The TimeStamp ends up being 3 hours ahead of UTC:

2016-05-05 10:01:00.0

Not only that, but it is also more relative to UTC than MST, except now +10:01 hours ahead of UTC.

The desired effect is to have the TypeHandler write the date back to the database as the following TimeStamp:

2016-05-05 00:01:00.0

I would simply like to have the date provided back to the database (the timestamp above) to be the same as what it came out as.

Note that right now I'm running this on the United States east coast (EST).

Here's what I ended up having to do. Note below the hard-coding of the date that I was working with, coming in from the UTC to MST typehandler. The basic idea is to get the offset from the time zone.
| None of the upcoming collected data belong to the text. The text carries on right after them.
/-! ### Cipher, key store and non-volatile store -/

/-- Slot 8 of the key store with a key for T0. -/
def keyed (flags : Byte) (state : Nat) : State :=
  { up with keys.slots := up.keys.slots.set 8 { state := state, key := [1], flags := flags, tmask := 1, salt := [1, 2, 3, 4] } }
theorem met_CipherCommands_1 : (ask up 0x0B01 []).sends 0 0 0x0B01 [] := by decide +kernel
theorem met_CipherCommands_2 : ∃ ctr s1, (keyed 1 1).drawSlot 8 = .got ctr s1 := ⟨_, _, rfl⟩
/-- The ranges of a job: 64 bytes from 0 to 0, 16 bytes of additional data at 128. -/
def ranges : List Byte := [8, 0, 0, 0] ++ leBytes 4 0 ++ leBytes 4 0 ++ leBytes 4 64 ++ leBytes 4 128 ++ leBytes 2 16
theorem met_CipherCommands_3 : let s := ask (keyed 1 1) 0x0B02 ranges
    s.prm1 0 0 0 = (8 : Fin 64).val ∧ s.jobWaits 0 0 = false ∧ s.ioOk 0 0 = true ∧ s.sends 0 0 0x0B02 [(0, 1), (4, 18)] ∧
    s.aadOk 0 0 = true ∧ s.keyCheck 0 (s.keyView 0 8) .encrypt = none := by decide +kernel
theorem met_CipherCommands_4 : let s := ask (keyed 2 1) 0x0B03 (ranges ++ [0, 0] ++ List.replicate 28 1)
    s.prm1 0 0 0 = (8 : Fin 64).val ∧ s.jobWaits 0 0 = false ∧ s.ioOk 0 0 = true ∧
    s.sends 0 0 0x0B03 [(0, 1), (4, 18), (24, 28)] ∧ s.aadOk 0 0 = true ∧ s.keyCheck 0 (s.keyView 0 8) .decrypt = none := by
  decide +kernel
theorem met_CipherCommands_5 : let s := ask (keyed 1 1) 0x0B04 ([8, 0, 0, 0] ++ leBytes 4 0 ++ leBytes 4 0 ++ leBytes 4 64)
    s.prm1 0 0 0 = (8 : Fin 64).val ∧ s.jobWaits 0 0 = false ∧ s.ioOk 0 0 = true ∧ s.sends 0 0 0x0B04 [(0, 2), (4, 12)] ∧
    s.prm1 0 0 1 = 0 ∧ s.keyCheck 0 (s.keyView 0 8) .encrypt = none := by decide +kernel
theorem met_CipherCommands_6 : let s := ask (keyed 2 1) 0x0B04 ([8, 1, 0, 0] ++ leBytes 4 0 ++ leBytes 4 0 ++ leBytes 4 64 ++ List.replicate 16 1)
    s.prm1 0 0 0 = (8 : Fin 64).val ∧ s.jobWaits 0 0 = false ∧ s.ioOk 0 0 = true ∧ s.sends 0 0 0x0B04 [(0, 2), (4, 28)] ∧
    s.prm1 0 0 1 = 1 ∧ s.keyCheck 0 (s.keyView 0 8) .decrypt = none := by decide +kernel
theorem met_CipherCommands_7 : let s := ask (keyed 1 0) 0x0B02 ranges
    s.prm1 0 0 0 = (8 : Fin 64).val ∧ s.jobWaits 0 0 = false ∧ s.ioOk 0 0 = true ∧ s.sends 0 0 0x0B02 [(0, 1), (4, 18)] ∧
    s.aadOk 0 0 = true ∧ s.keyCheck 0 (s.keyView 0 8) .encrypt = some Status.state := by decide +kernel
theorem met_CipherCommands_8 : ∀ x ∈ [((8 : Byte), 0), (16, 65536)],
    let s := ask (keyed 4 1) 0x0B05 ([8, 0, x.1, 0] ++ leBytes 4 0 ++ leBytes 4 x.2)
    s.sends 0 0 0x0B05 [(0, 3), (4, 8)] ∧ s.prm1 0 0 0 = (8 : Fin 64).val ∧ s.prm1 0 0 1 = 0 ∧ s.prm1 0 0 2 = x.1.toNat ∧
    s.prm 0 0 8 4 = x.2 ∧ s.rangeOk 0 0 (s.prm 0 0 4 4) (s.prm 0 0 8 4) = true ∧ s.jobWaits 0 0 = false ∧
    s.keyCheck 0 (s.keyView 0 8) .macMake = none := by decide +kernel
/-- The engine's cores in and out of service. -/
def cores (a b : Bool) : State := { up with cip.core := #v[a, b] }
theorem met_CipherCommands_9 : ∀ c : Fin 2,
    (let s := ask (cores true true) 0x0B06 [BitVec.ofNat 8 c.val, 0]
     s.sends 0 0 0x0B06 [(0, 2)] ∧ s.prm1 0 0 0 = c.val ∧ s.cip.coreBy[c] = none ∧ s.prm1 0 0 1 = 0 ∧ s.cip.core[c] = true ∧
     s.coresIn ≠ 1) ∧
    (let s := ask (cores (c == 0) (c == 1)) 0x0B06 [BitVec.ofNat 8 c.val, 0]
     s.sends 0 0 0x0B06 [(0, 2)] ∧ s.prm1 0 0 0 = c.val ∧ s.cip.coreBy[c] = none ∧ s.prm1 0 0 1 = 0 ∧ s.cip.core[c] = true ∧
     s.coresIn = 1) ∧
    (let s := ask (cores (c == 1) (c == 0)) 0x0B06 [BitVec.ofNat 8 c.val, 1]
     s.sends 0 0 0x0B06 [(0, 2)] ∧ s.prm1 0 0 0 = c.val ∧ s.cip.coreBy[c] = none ∧ s.prm1 0 0 1 = 1 ∧ s.cip.core[c] = false ∧
     s.cip.broken[c] = false) := by decide +kernel
/-- A started job of slot 0. -/
def job : Job := { num := 1, ten := 0, slot := 0, src := .slot 8, ctx := some 3, started := true, key := [1] }
theorem met_CipherRows_1 : ∀ op ∈ [0x0B02, 0x0B03, 0x0B04, 0x0B05], let s := { ask up op ranges with cip.jobs := [job] }
    s.jobsOn.runningJob = some job ∧ job.orphan = false ∧ ((s.jobsOn.dropCJob job).slot job.ten job.slot).opcode = op := by decide +kernel
theorem met_CipherRows_2 : let s := { keyed 1 1 with cip.kbus := [.load 3 (.slot 8) none] }
    s.cip.kbus = .load 3 (.slot 8) none :: [] ∧ s.keys.slots[(8 : Fin 64)].state ≠ 0 := by decide +kernel
theorem met_CipherRows_3 : let s : State := { up with cip.kbus := [.zero 15] }
    s.cip.kbus = .zero 15 :: [] := by decide +kernel
/-- Core 0 works on the job after a number of faults at the present instant. -/
def faulting (n : Nat) : State :=
  { up with cip := { up.cip with jobs := [job], run := #v[some (.job 1), none], faultsAt := List.replicate n up.now } }
theorem met_CipherRows_4 : ∀ n ∈ [1, 2], (faulting n).cip.run[(0 : Fin 2)] = some (.job 1) ∧
    (((faulting n).countFault.faultWork (.job 1)).raise 0x80 (BitVec.ofNat 32 ((faulting n).workCtx (.job 1)))).cip.faultsAt.length =
      n + 1 := by decide +kernel
theorem met_CipherRows_5 : ∀ c : Fin 2, let s : State := { up with cip.testing := up.cip.testing.set c true }
    s.cip.testing[c] = true := by decide +kernel
theorem met_CipherRows_6 : let s : State := { up with keys.slots := up.keys.slots.set 63 { pend := some 7 } }
    s.keys.slots[(63 : Fin 64)].failed = false ∧ s.keys.slots[(63 : Fin 64)].pend = some 7 ∧ s.nvm.degraded.getLsbD 5 = false := by
  decide +kernel
theorem met_KeysCommands_1 : let s := ask (keyed 1 1) 0x0C01 [8]
    s.sends 0 0 0x0C01 [(0, 1)] ∧ s.prm1 0 0 0 = (8 : Fin 64).val ∧ s.keys.slots[(8 : Fin 64)].tmask.getLsbD (0 : Ten).val = true := by
  decide +kernel
theorem met_KeysCommands_1b : let s := askBy (keyed 1 1) 7 0x0C01 [8]
    s.sends 7 0 0x0C01 [(0, 1)] ∧ s.prm1 7 0 0 = (8 : Fin 64).val ∧ s.keys.slots[(8 : Fin 64)].tmask.getLsbD (7 : Ten).val = false ∧
    s.ownerAt 7 0 = false := by decide +kernel
theorem up_iseq : up.keys.slots[(8 : Fin 64)].iseq < 1 := by decide +kernel
/-- An import record for slot 8, `ISEQ` 1, with the tag given. -/
def record (tag : List Byte) : List Byte := [8, 1, 1, 0, 1, 2, 3, 4, 0, 0, 0, 1] ++ List.replicate 44 0 ++ tag
/-- `KEYS.IMPORT` of it from offset 64. -/
def importing (tag : List Byte) : State :=
  (ask up 0x0C02 ([2, 0, 0, 0, 0, 0, 0, 0] ++ leBytes 4 64 ++ leBytes 4 72)).partWrite 0 64 (record tag)
theorem importing_record (tag : List Byte) (h : tag.length = 16) : (importing tag).importRecord 0 0 = record tag := by
  have n : (record tag).length = 72 := by simp [record, h]
  have e := State.partRead_partWrite (ask up 0x0C02 ([2, 0, 0, 0, 0, 0, 0, 0] ++ leBytes 4 64 ++ leBytes 4 72)) 0 64 (record tag)
  rw [n] at e
  have q : (importing tag).prm 0 0 8 4 = 64 := by
    change (ask up 0x0C02 ([2, 0, 0, 0, 0, 0, 0, 0] ++ leBytes 4 64 ++ leBytes 4 72)).prm 0 0 8 4 = 64
    decide +kernel
  unfold State.importRecord
  rw [q]
  exact e
theorem record_field (tag : List Byte) (h : tag.length = 16) : field (record tag) 56 16 = tag := by
  have := field_append_right ([8, 1, 1, 0, 1, 2, 3, 4, 0, 0, 0, 1] ++ List.replicate 44 0 : List Byte) tag
  rw [h] at this
  exact this
/-- The tag of the record's other fields. -/
def rightTag (kek : List Byte) : List Byte :=
  beBytes 16 (Config.gcmTag (kdf 1 kek [0x5A, 0x50, 0x4B, 0x49] (beBytes 8 Config.terminalId.toNat ++ [8] ++ [0, 0, 0, 1]))
    (List.replicate 12 0) [8, 1, 1, 0, 1, 2, 3, 4, 0, 0, 0, 1] (List.replicate 32 0)).toNat
theorem met_KeysCommands_2 (tag : List Byte) (h : tag.length = 16) :
    let s := importing tag
    let r := s.importRecord 0 0
    s.sends 0 0 0x0C02 [(0, 1), (8, 8)] ∧ s.prm1 0 0 0 = 2 ∧ s.prm 0 0 12 4 = 72 ∧ s.rangeOk 0 0 (s.prm 0 0 8 4) 72 = true ∧
    importOk r = true ∧ s.coresIn ≠ 0 ∧ s.slotLoads 2 = true ∧ s.recordCheck = none ∧ byteAt r 0 = (8 : Fin 64).val ∧
    s.keys.slots[(8 : Fin 64)].state = 0 ∧ s.keys.slots[(8 : Fin 64)].iseq < beAt r 8 4 ∧ field r 56 16 = tag ∧
    beBytes 16 (Config.gcmTag (kdf 1 s.keys.kek [0x5A, 0x50, 0x4B, 0x49] (beBytes 8 Config.terminalId.toNat ++ [r.getD 0 0] ++ field r 8 4))
      (field r 12 12) (field r 0 12) (field r 24 32)).toNat = rightTag s.keys.kek := by
  intro s r
  have e : r = record tag := importing_record tag h
  have i : beAt (record tag) 8 4 = 1 := rfl
  rw [e]
  have a : (let s := ask up 0x0C02 ([2, 0, 0, 0, 0, 0, 0, 0] ++ leBytes 4 64 ++ leBytes 4 72)
      s.sends 0 0 0x0C02 [(0, 1), (8, 8)] ∧ s.prm1 0 0 0 = 2 ∧ s.prm 0 0 12 4 = 72 ∧ s.rangeOk 0 0 (s.prm 0 0 8 4) 72 = true) := by
    decide +kernel
  obtain ⟨a1, a2, a3, a4⟩ := a
  refine ⟨a1, a2, a3, a4, rfl, ?_, rfl, ?_, rfl, rfl, ?_, record_field tag h, rfl⟩
  · change up.coresIn ≠ 0
    decide +kernel
  · change up.recordCheck = none
    decide +kernel
  · rw [i]
    exact up_iseq
theorem met_KeysCommands_2_tag (kek : List Byte) : (rightTag kek).length = 16 ∧ (spoil (rightTag kek)).length = 16 ∧
    spoil (rightTag kek) ≠ rightTag kek := by
  have n : (rightTag kek).length = 16 := by simp [rightTag]
  refine ⟨n, by rw [spoil_length, n], spoil_ne _ ?_⟩
  intro e
  rw [e] at n
  cases n
theorem met_KeysCommands_3 : let s := ask (keyed 0x0F 1) 0x0C03 ([8, 0x80, 31, 0, 1, 0, 0, 0] ++ List.replicate 48 0)
    let r := ask (keyed 0x0F 1) 0x0C03 ([8, 0x83, 7, 0, 16, 32, 0, 0] ++ List.replicate 48 1)
    (∀ x ∈ [r], x.sends 0 0 0x0C03 [(0, 6), (8, 48)] ∧ (x.keyView 0 (byteAt (x.params 0 0) 0)).isSome = true ∧
      x.keyCheck 0 (x.keyView 0 8) .derive_ = none ∧ keyRefOk (byteAt (x.params 0 0) 0) = true ∧
      byteAt (x.params 0 0) 1 = 0x83 ∧ byteAt (x.params 0 0) 2 ≤ 31 ∧
      (x.params 0 0).getD 2 0 &&& ~~~(x.keys.slots[(8 : Fin 64)].flags &&& 0x07) = 0 ∧ byteAt (x.params 0 0) 3 = 0 ∧
      byteAt (x.params 0 0) 4 = 16 ∧ byteAt (x.params 0 0) 5 = 32 ∧ x.coresIn ≠ 0 ∧ x.freeHandle.isSome = true ∧
      (x.handlesOf 0).length < 4 ∧ x.handleEntry 0 (byteAt (x.params 0 0) 1 - 0x80) = none) ∧
    s.sends 0 0 0x0C03 [(0, 6), (8, 48)] ∧ byteAt (s.params 0 0) 1 = 0x80 := by decide +kernel
theorem met_KeysCommands_4 : ∀ i ∈ [(8 : Fin 64), 63],
    let s := ask { up with keys.slots := up.keys.slots.set i { state := 1, key := [1] } } 0x0C04 [BitVec.ofNat 8 i.val, 0]
    s.sends 0 0 0x0C04 [(0, 2)] ∧ s.ownerAt 0 0 = true ∧ s.prm1 0 0 0 = i.val ∧ s.prm1 0 0 1 = 0 ∧ s.recordCheck = none ∧
    s.keys.slots[i].state ≠ 0 ∧ s.cip.destroys = [] := by decide +kernel
/-- `ENS.READ` of region 4, with the lines that fail. -/
def reading (len : Nat) (bad : List Nat) : State :=
  let s := ask up 0x0D01 ([4, 0, 0, 0] ++ leBytes 4 8 ++ leBytes 4 len)
  ({ s with nvm.badTag := bad ++ s.nvm.badTag } : State).eccFixed 1
theorem met_StoreCommands_1 : ∀ len ∈ [1, 48], let s := ask up 0x0D01 ([4, 0, 0, 0] ++ leBytes 4 8 ++ leBytes 4 len)
    let a := regionBase 4 + 8
    s.sends 0 0 0x0D01 [(0, 1), (4, 8)] ∧ byteAt (s.params 0 0) 0 = 4 ∧ leAt (s.params 0 0) 4 4 = 8 ∧ leAt (s.params 0 0) 8 4 = len ∧
    regionOk 4 = true ∧ s.mayRead 0 0 4 = true ∧ inRegion 4 8 len = true ∧
    (reading len []).nvm.stopsAt a (a + len) = a + len ∧ (reading len [regionBase 4 / 64]).nvm.stopsAt a (a + len) < a + len := by
  decide +kernel
/-- The holder of region 0's lease. -/
def storing : State := { up with mbx.leases := [(0x10, 0)], boot := { up.boot with image := some 1 } }
/-- An update of region 0 under way. -/
def updating (again : Bool) : EnsUpd :=
  { region := 0, addr := 0, data := List.replicate 64 1, ten := 0, slot := 3, again := again }
theorem met_StoreCommands_2 : ∀ len ∈ [4, 65536], let s := ask storing 0x0D02 ([0, 0, 0, 0] ++ leBytes 4 64 ++ leBytes 4 len ++ leBytes 4 0)
    let r : State := { s with nvm.upd := [updating false] }
    let w : State := { s with nvm.degraded := 1 }
    (∀ x ∈ [s, r, w], x.sends 0 0 0x0D02 [(0, 1), (4, 12)] ∧ byteAt (x.params 0 0) 0 = 0 ∧ leAt (x.params 0 0) 4 4 = 64 ∧
      leAt (x.params 0 0) 8 4 = len ∧ leAt (x.params 0 0) 12 4 = 0 ∧ regionOk 0 = true ∧ x.leasedAt 0 0 (regionLease 0) = true ∧
      inRegion 0 64 len = true ∧ x.rangeOk 0 0 0 len = true ∧ (x.slot 0 0).stop = none ∧ x.runsImage 0 = false) ∧
    s.regionUpdates 0 = false ∧ s.regionWorn 0 = false ∧ r.regionUpdates 0 = true ∧ w.regionUpdates 0 = false ∧
    w.regionWorn 0 = true := by decide +kernel
theorem met_StoreCommands_3 : let s := ask { storing with nvm.upd := [updating false] } 0x0D03 [0]
    s.sends 0 0 0x0D03 [(0, 1)] ∧ regionOk (s.prm1 0 0 0) = true ∧ s.leasedAt 0 0 (regionLease (s.prm1 0 0 0)) = true ∧
    s.ownerAt 0 0 = true ∧ s.updateOf (s.prm1 0 0 0) = some (updating false) ∧ (updating false).aborter = none := by decide +kernel
theorem met_StoreCommands_4 : (ask up 0x0D04 []).sends 0 0 0x0D04 [] ∧
    (let s := ask up 0x0D05 [0, 0, 0, 0, 64, 0, 0, 0]
     s.sends 0 0 0x0D05 [(0, 1), (4, 4)] ∧ regionOk (s.prm1 0 0 0) = true ∧ inRegion (s.prm1 0 0 0) (s.prm 0 0 4 4) 1 = true) := by
  decide +kernel
/-- An update of four bytes of line 0. -/
def partial_ (again : Bool) : EnsUpd := { updating again with addr := 8, data := List.replicate 4 1 }
theorem met_StoreCommands_5 : ∀ again : Bool, ∀ u ∈ [updating again, partial_ again], let s : State := { storing with nvm.upd := [u] }
    s.domOn dNVM = true ∧ s.updateOf 0 = some u ∧ u.again = again ∧ s.nvm.bad (u.addr / 64) = false ∧
    (64 ≤ u.take ↔ u = updating again) ∧ ((s.eccFixed 0).remap (u.addr / 64)).nvm.remaps ≠ s.nvm.remaps := by decide +kernel
theorem met_StoreCommands_6 : let s : State := { storing with nvm := { storing.nvm with upd := [updating true], used := Vector.replicate 4 512 } }
    s.updateOf 0 = some (updating true) ∧ (updating true).again = true ∧ ((s.eccFixed 0).remap 0).nvm.remaps = s.nvm.remaps := by
  decide +kernel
From the DateTimeZone JodaTime Class:

getOffset(long instant) Gets the millisecond offset to add to UTC to get local time.

        DateTime thisDateTime = new DateTime("2016-05-07T07:01:00.000Z");

        thisDateTime = thisDateTime.withZone(DateTimeZone.UTC);

        thisDateTime = thisDateTime.toLocalDateTime().toDateTime();

        DateTime mstTime = thisDateTime.withZone(DateTimeZone.forID("MST"));    

        int offset = mstTime.getZone().getOffset(new DateTime().getMillis());

        Timestamp mstTimeStamp = new Timestamp(mstTime.getMillis() + offset); // -25200000 == 7 hours

        ps.setTimestamp(i, mstTimeStamp); //2016-05-07 00:01:00

Now, no matter where the server running the app code is, the date is always entered correctly into the database, which runs in MST time.